Le 8 février 2011, M. A., inquiet de ne pas voir revenir son épouse qui devait conduire leurs petits-enfants à l'école puis repasser par le domicile de leur fille, décidait, en fin de matinée, d'aller à sa rencontre. A noter que depuis 15 ans, Mme A. était porteuse d'une prothèse valvulaire cardiaque ainsi que d'un stimulateur cardiaque. Arrivé à l'appartement où devait se rendre son épouse, il la découvre « inconsciente sur le canapé, respirant avec difficultés, de la salive s'écoulant de sa bouche ». Sachant qu'un cabinet médical se trouve à proximité du domicile de sa fille (environ 30 mètres), il s'y rend pour chercher secours. Pénétrant dans le bureau du médecin généraliste, il l'informe avoir trouvé son épouse dans un coma profond, au rez-de-chaussée de la maison voisine. Le médecin généraliste qui est en consultation lui aurait répondu que « ce n'était pas son affaire », qu'il fallait appeler les pompiers, et refermait sa porte. Le téléphone portable de M. A. étant en panne, c'est par l'intermédiaire d’un jeune homme rencontré dans la rue qu’il fait appeler les pompiers.

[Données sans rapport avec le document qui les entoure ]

-- ==== Sys2Proof/Laws/State.lean ====
section
/-!
SUPPORT. What each update of a record leaves and changes: one equation per field, true by unfolding the update.
-/

namespace Sys2Proof.Machine
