theorem sound_mayPause (l : Lane) (i : Instr) : Sound (mayPause l i) := by
  grind [mayPause, sound_bind, sound_pure, sound_pendOf, sound_getTeam]

theorem sound_ite {p : Prop} [Decidable p] {m m' : M α} (hm : Sound m) (hm' : Sound m') :
    Sound (if p then m else m') := by
  split
  · exact hm
  · exact hm'

/-- A performance that does something more under a condition, and then goes on. -/
theorem sound_when {p : Prop} [Decidable p] {m : M Unit} {f : Unit → M β} (hm : Sound m) (hf : ∀ a, Sound (f a)) :
    Sound (if p then m >>= f else f ()) := by
  split
  · exact sound_bind hm hf
  · exact hf ()

theorem sound_unless {p : Prop} [Decidable p] {m : M Unit} {f : Unit → M β} (hm : Sound m)
    (hf : ∀ a, Sound (f a)) : Sound (if p then f () else m >>= f) := by
  split
  · exact hf ()
  · exact sound_bind hm hf

theorem sound_prepare (l : Lane) (i : Instr) : Sound (prepare l i) := by
  refine sound_bind (sound_decodeChecks l i) fun _ => sound_bind (sound_mayPause l i) fun pause => ?_
  refine sound_when (sound_maskFirst l i) fun _ => sound_bind (sound_deliver ..) fun _ => ?_
  split
  · exact sound_pure _
  · refine sound_bind (sound_getThread ..) fun h => sound_when (sound_barrierFirst l i) fun _ => ?_
    refine sound_get fun s _ => sound_unless (sound_releaseFirst l i) fun _ => ?_
    split
    · exact sound_pure _
    · split
      · exact sound_pure _
      · dsimp only
        split
        · exact sound_unkept _ (sound_latchPorts ..)
        · exact sound_latchPorts ..

theorem State.inPushLine_mem (s : State) (l : Lane) (p : Bool) : (s.inPushLine l p).mem = s.mem := by
  grind [State.inPushLine, State.modThread_mem]

theorem State.keepLatch_mem (s s' : State) (l : Lane) : (s.keepLatch s' l).mem = s'.mem := by
  unfold State.keepLatch
  split
  · split
    · split <;> rfl
    · rfl
  · rfl

theorem sound_keepElements (l : Lane) (i : Instr) (m : M α) (hm : Sound m) : Sound (keepElements l i m) := by
  refine ⟨fun s hs => ?_⟩
  have h := hm.ends s hs
  have hk (s' : State) (h' : memWf s'.mem = true) : memWf (s.keepLatch s' l).mem = true := by
    exact memWf_of_eq (State.keepLatch_mem ..) h'
  unfold keepElements
  split
  · split
    · exact memWf_of_eq (State.inPushLine_mem ..) hs
    · split
      · trivial
      · exact hk s hs
  · next s' hr =>
    rw [hr] at h
    split
    · exact h
    · split
      · trivial
      · exact hk s' h
  · exact h

theorem sound_perform (i : Instr) (len : Nat) (body : Lane → M Next) (l : Lane) (hbody : ∀ x, Sound (body x)) :
    Sound (perform i len body l) := by
  grind [perform, sound_bind, sound_prepare, sound_keepElements, sound_complete]

theorem State.trapLane_memWf (s : State) (c : Issue) (i : Option Instr) (l : Lane) (cause : BitVec 8) (addr : Word64)
    (tpc : Option Word64) (hs : memWf s.mem = true) : memWf (s.trapLane c i l cause addr tpc).mem = true := by
  grind [State.trapLane, State.modThread_mem, State.takeTrap_memWf, State.consume_memWf, State.endByFault_mem]

theorem State.loseLane_memWf (s : State) (c : Issue) (l : Lane) (place : Local) (addr : Word64)
    (hs : memWf s.mem = true) : memWf (s.loseLane c l place addr).mem = true := by
  grind [State.loseLane, State.modThread_mem, State.consume_memWf]

theorem sound_trapAfter (i : Instr) (l : Lane) (cause : BitVec 8) (addr : Word64) :
    Sound (trapAfter i l cause addr : M α) := by
  refine ⟨fun s hs => ?_⟩
  unfold trapAfter
  split
  · exact State.trapLane_memWf _ _ _ _ _ _ _ hs
  · trivial

theorem State.markWait_mem (s : State) (l : Lane) : (s.markWait l).mem = s.mem := by
  grind [State.markWait, State.modThread_mem, State.modFront_mem]

theorem State.countIssue_mem (s : State) (l : Lane) : (s.countIssue l).mem = s.mem := by
  grind [State.countIssue, State.modThread_mem]

theorem State.setWait_mem (s : State) (l : Lane) (w : Wait) : (s.setWait l w).mem = s.mem := by
  grind [State.setWait, State.modThread_mem, State.modFront_mem]

theorem pageSleepAs_memWf (l : Lane) (addr : Word64) (access : BitVec 8) (req : TrapReq) (s : State)
    (hs : memWf s.mem = true) : memWf (pageSleepAs l addr access req s).mem = true := by
  have hc : memWf (s.countIssue l).mem = true := memWf_of_eq (State.countIssue_mem s l) hs
  unfold pageSleepAs
  split
  · dsimp only
    split
    · next s' r hr =>
      have h' : memWf s'.mem = true := memWf_recordFault hc hr
      exact memWf_of_eq (State.setWait_mem ..) h'
    · exact memWf_of_eq (State.setWait_mem ..) hc
  · exact hs

theorem pageSleep_memWf (i : Option Instr) (l : Lane) (addr : Word64) (access : BitVec 8) (s : State)
    (hs : memWf s.mem = true) : memWf (pageSleep i l addr access s).mem = true := by
  grind [pageSleep, pageSleepAs_memWf]

theorem State.endIfCancelled_mem (s : State) (l : Lane) : (s.endIfCancelled l).mem = s.mem := by
  grind [State.endIfCancelled, State.setTeam_mem]

theorem afterLane_memWf (c : Issue) (i : Instr) (onPage : Lane → Word64 → BitVec 8 → State → State) (l : Lane)
    (s : State) (r : Except Stop (Unit × State)) (hs : memWf s.mem = true) (hr : EndsOk r)
    (hpage : ∀ l addr access s, memWf s.mem = true → memWf (onPage l addr access s).mem = true) :
    memWf (afterLane c i onPage l s r).mem = true := by
  have hend (s : State) (h : memWf s.mem = true) : memWf (s.endIfCancelled l).mem = true :=
    memWf_of_eq (State.endIfCancelled_mem s l) h
  have hmark (s : State) (h : memWf s.mem = true) : memWf ((s.markWait l).endIfCancelled l).mem = true :=
    hend _ (memWf_of_eq (State.markWait_mem s l) h)
  unfold afterLane
  split
  · exact hr
  · exact hend _ (State.trapLane_memWf _ _ _ _ _ _ _ hs)
  · exact hend _ (State.trapLane_memWf _ _ _ _ _ _ _ hs)
  · exact hend _ (State.loseLane_memWf _ _ _ _ _ hs)
  · exact hend _ (hpage _ _ _ _ hs)
  · exact hend _ (pageSleepAs_memWf _ _ _ _ _ hs)
  · exact hmark _ hs
  · exact hmark _ hr
  · exact hend _ hr
  · exact hs

theorem State.watchdogTrap_memWf (s : State) (c : Issue) (l : Lane) (hs : memWf s.mem = true) :
    memWf (s.watchdogTrap c l).mem = true := by
  grind [State.watchdogTrap, State.takeTrap_memWf]

theorem stepLane_memWf (c : Issue) (i : Instr) (onPage : Lane → Word64 → BitVec 8 → State → State)
    (body : Lane → M Next) (s : State) (l : Lane) (hs : memWf s.mem = true) (hbody : ∀ l, Sound (body l))
    (hpage : ∀ l addr access s, memWf s.mem = true → memWf (onPage l addr access s).mem = true) :
    memWf (stepLane c i onPage body s l).mem = true := by
  unfold stepLane
  split
  · exact hs
  · split
    · exact State.watchdogTrap_memWf _ _ _ hs
    · exact afterLane_memWf _ _ _ _ _ _ hs ((sound_perform i _ body l hbody).ends s hs) hpage

theorem memWf_endLast {step : State → Lane → State}
    (hstep : ∀ s l, memWf s.mem = true → memWf (step s l).mem = true) (traps : State → Lane → Bool) (c : Issue)
    {s : State} (hs : memWf s.mem = true) : memWf (endLast step traps c s).mem = true := by
  have hskip (s : State) (l : Lane) (h : memWf s.mem = true) :
      memWf (if traps s l then s else step s l).mem = true := by
    split
    · exact h
    · exact hstep s l h
  unfold endLast
  extract_lets ends s' ids
  have h' : memWf s'.mem = true := memWf_foldl hskip _ hs
  clear_value s' ids
  split
  · exact hstep _ _ h'
  · exact h'

theorem memWf_inOrder {step : State → Lane → State}
    (hstep : ∀ s l, memWf s.mem = true → memWf (step s l).mem = true) (consumes : Lane → Bool)
    (traps : State → Lane → Bool) (c : Issue) {s : State} (hs : memWf s.mem = true) :
    memWf (inOrder step consumes traps c s).mem = true := by
  unfold inOrder
  split
  · exact hstep s _ hs
  · dsimp only
    split
    · exact memWf_endLast hstep traps c hs
    · exact memWf_foldl hstep _ hs

theorem sound_seq {m : M Unit} (hm : Sound m) : Sound (seq m) := sound_bind hm fun _ => sound_pure _

theorem sound_mapM {β γ : Type} {f : β → M γ} (hf : ∀ x, Sound (f x)) (l : List β) : Sound (l.mapM f) := by
  induction l with
  | nil => exact sound_pure _
  | cons x l ih =>
    rw [List.mapM_cons]
    exact sound_bind (hf x) fun _ => sound_bind ih fun _ => sound_pure _

theorem sound_theThread (l : Lane) : Sound (theThread l) := by
  grind [theThread, sound_trap, sound_pure]

end Sys2Proof.Machine
end

section
/-!
PROOFS. Memory's form under fetches, control flow and named barriers (O51).
-/

namespace Sys2Proof.Machine

theorem sound_erratum (ln : Lane) (id : Nat) : Sound (erratum ln id) := by
  grind [erratum, sound_bind, sound_getv, sound_pure, sound_getTeam]

theorem sound_fetchPhys (team core ctx pa : Nat) : Sound (fetchPhys team core ctx pa) := by
  refine sound_get fun s _ => ?_
  dsimp only
  split
  · exact sound_pure _
  · split
    · exact sound_pick ..
    · exact sound_bind (sound_modify fun _ hs => hs) fun _ => sound_pure _

theorem sound_codePart (team : Nat) (va : Word64) : Sound (codePart team va) := by
  grind [codePart, sound_bind, sound_trap, sound_pure, sound_getTeam, sound_checkGlobal]

theorem sound_checkCode (team : Nat) (va : Word64) : Sound (checkCode team va) := by
  grind [checkCode, sound_bind, sound_getv, sound_pure, sound_getTeam, sound_codePart]

theorem sound_fetchHalf (team : Nat) (va : Word64) : Sound (fetchHalf team va) := by
  refine sound_bind (sound_getTeam team) fun T => sound_get fun s _ => ?_
  split
  · exact sound_pure _
  · refine sound_bind (sound_codePart ..) fun p => sound_bind (sound_checkWords ..) fun _ => ?_
    split
    · exact sound_fetchPhys ..
    · exact sound_trap ..

theorem sound_fetchAt (team : Nat) (va : Word64) : Sound (fetchAt team va) := by
  refine sound_bind (sound_getTeam team) fun T => sound_bind (sound_fetchHalf team va) fun h => ?_
  have hnative : Sound (if !h.getLsbD 0 then pure (h.setWidth 32, 2, decode16 h) else do
      let h' ← fetchHalf team (va + 2)
      pure (h' ++ h, 4, decode32 (h' ++ h)) : M (Word × Nat × Option Instr)) := by
    grind [sound_bind, sound_fetchHalf, sound_pure]
  refine sound_get fun s _ => ?_
  split
  · split
    · split
      · exact hnative
      · split
        · exact sound_pure _
        · exact sound_pure _
    · exact hnative
  · exact hnative

theorem sound_un (d a : BitVec 8) (f : Word → Word) (ln : Lane) : Sound (un d a f ln) := by
  grind [un, sound_bind, sound_seq, sound_rd, sound_wr]

theorem sound_bin (d a b : BitVec 8) (f : Word → Word → Word) (ln : Lane) : Sound (bin d a b f ln) := by
  grind [bin, sound_bind, sound_seq, sound_rd, sound_wr]

theorem sound_ter (d a b : BitVec 8) (f : Word → Word → Word → Word) (ln : Lane) : Sound (ter d a b f ln) := by
  grind [ter, sound_bind, sound_seq, sound_rd, sound_wr]

theorem sound_compact (d : BitVec 6) (s : BitVec 5) (f : Word → Word → Word) (ln : Lane) :
    Sound (compact d s f ln) := sound_bin ..

theorem sound_setCond (e : BitVec 3) (and res : Bool) (ln : Lane) : Sound (setCond e and res ln) := by
  grind [setCond, sound_bind, sound_rdB, sound_wrB]

theorem sound_drawAt (team t : Nat) (seed : Word64) (replay n : Word) : Sound (drawAt team t seed replay n) := by
  grind [drawAt, sound_bind, sound_check, sound_pure, sound_getTeam, sound_readLocal]

theorem sound_draw15 (team t : Nat) : Sound (draw15 team t) := by
  grind [draw15, sound_bind, sound_pure, sound_getTeam, sound_getThread, sound_drawAt, sound_modThread]

theorem sound_pcOf (ln : Lane) : Sound (pcOf ln) := by
  grind [pcOf, sound_bind, sound_pure, sound_getFront, sound_getThread]

theorem sound_goTo (pc : Word64) : Sound (goTo pc) := by
  grind [goTo, sound_pure]

theorem sound_restOrWait (team t : Nat) : Sound (restOrWait team t) := by
  grind [restOrWait, sound_bind, sound_holdHere, sound_endHere, sound_getThread]

theorem sound_checkTarget (ln : Lane) (pc : Word64) : Sound (checkTarget ln pc) := by
  grind [checkTarget, sound_bind, sound_check, sound_checkCode]

theorem sound_checkLanding (ln : Lane) (pc : Word64) : Sound (checkLanding ln pc) := by
  refine sound_bind (sound_check ..) fun _ => sound_bind ⟨fun s hs => ?_⟩ fun ⟨w, _, _⟩ => sound_check ..
  have h := (sound_fetchAt ln.team pc).ends s hs
  split
  · trivial
  · trivial
  · exact h

theorem sound_exitLane (ln : Lane) : Sound (exitLane ln) := by
  grind [exitLane, sound_bind, sound_modify, sound_holdHere, sound_endHere, sound_modFront, State.reportLost_mem,
    sound_modThread, sound_modTeam, sound_getThread]

theorem sound_chainOf (ln : Lane) : Sound (chainOf ln) := by
  grind [chainOf, sound_bind, sound_trap, sound_pure, sound_getTeam, sound_theThread, sound_getGroup]

theorem sound_rttGo (ln : Lane) (i : Instr) : Sound (rttGo ln i) := by
  refine sound_bind (sound_theThread ln) fun t => sound_bind (sound_rttThread ..) fun target => ⟨fun s hs => ?_⟩
  have h := (sound_checkTarget ln target).ends s hs
  split
  · exact State.trapLane_memWf _ _ _ _ _ _ _ hs
  · exact pageSleepAs_memWf _ _ _ _ _ hs
  · next hr _ =>
    rw [hr] at h
    exact h.error
  · next hr => exact (sound_checkTarget ln target).apply hs hr

theorem sound_segmentAddr (ln : Lane) (T : BitVec 24) : Sound (segmentAddr ln T) := by
  grind [segmentAddr, sound_bind, sound_getv, sound_trap, sound_pure, sound_getTeam]

theorem sound_goSegment (ln : Lane) (T : BitVec 24) : Sound (goSegment ln T) := by
  grind [goSegment, sound_bind, sound_segmentAddr, sound_goTo]

theorem sound_bodyBra (c : BitVec 3) (s : Bool) (o : BitVec 21) (ln : Lane) : Sound (bodyBra c s o ln) := by
  grind [bodyBra, sound_bind, sound_pure, sound_pcOf, sound_rdB, sound_goTo]

theorem sound_bodyCall (c : BitVec 3) (s : Bool) (o : BitVec 21) (ln : Lane) : Sound (bodyCall c s o ln) := by
  grind [bodyCall, sound_bind, sound_pure, sound_pcOf, sound_rdB, sound_pushReturn, sound_goTo]

theorem sound_bodyJmpi (p : BitVec 8) (ln : Lane) : Sound (bodyJmpi p ln) := by
  grind [bodyJmpi, sound_bind, sound_rd64, sound_checkLanding, sound_goTo]

theorem sound_bodyCalli (p : BitVec 8) (ln : Lane) : Sound (bodyCalli p ln) := by
  grind [bodyCalli, sound_bind, sound_pcOf, sound_rd64, sound_checkLanding, sound_pushReturn, sound_goTo]

theorem sound_bodyRet (ln : Lane) : Sound (bodyRet ln) := by
  grind [bodyRet, sound_bind, sound_popReturn, sound_checkTarget, sound_goTo]

theorem sound_bodyExit (ln : Lane) : Sound (bodyExit ln) := sound_exitLane ln

theorem sound_bodyLand (ln : Lane) : Sound (bodyLand ln) := by
  grind [bodyLand, sound_pure]

theorem sound_bodyRcvSet (s : BitVec 4) (k : BitVec 3) (ln : Lane) : Sound (bodyRcvSet s k ln) := by
  grind [bodyRcvSet, sound_bind, sound_check, sound_pure, sound_seq, sound_getTeam, sound_theThread, sound_getGroup,
    sound_modGroupOf]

Ceux-ci, prévenus à 12h05, arrivent sur les lieux vers 12h14. Ils indiquent qu'à leur arrivée, « la dame était inconsciente, ne répondant pas aux stimuli ». Ils la placent sous oxygène et font appel au SAMU. Le médecin arrivé sur place indique dans son rapport que : « L'obnubilation de la patiente ayant nécessité l'intubation était probablement la résultante d'un bas-débit sur bradycardie jonctionnelle et/ou torsades de pointe. Deux épisodes de fibrillation ventriculaire avaient nécessité deux chocs électriques ».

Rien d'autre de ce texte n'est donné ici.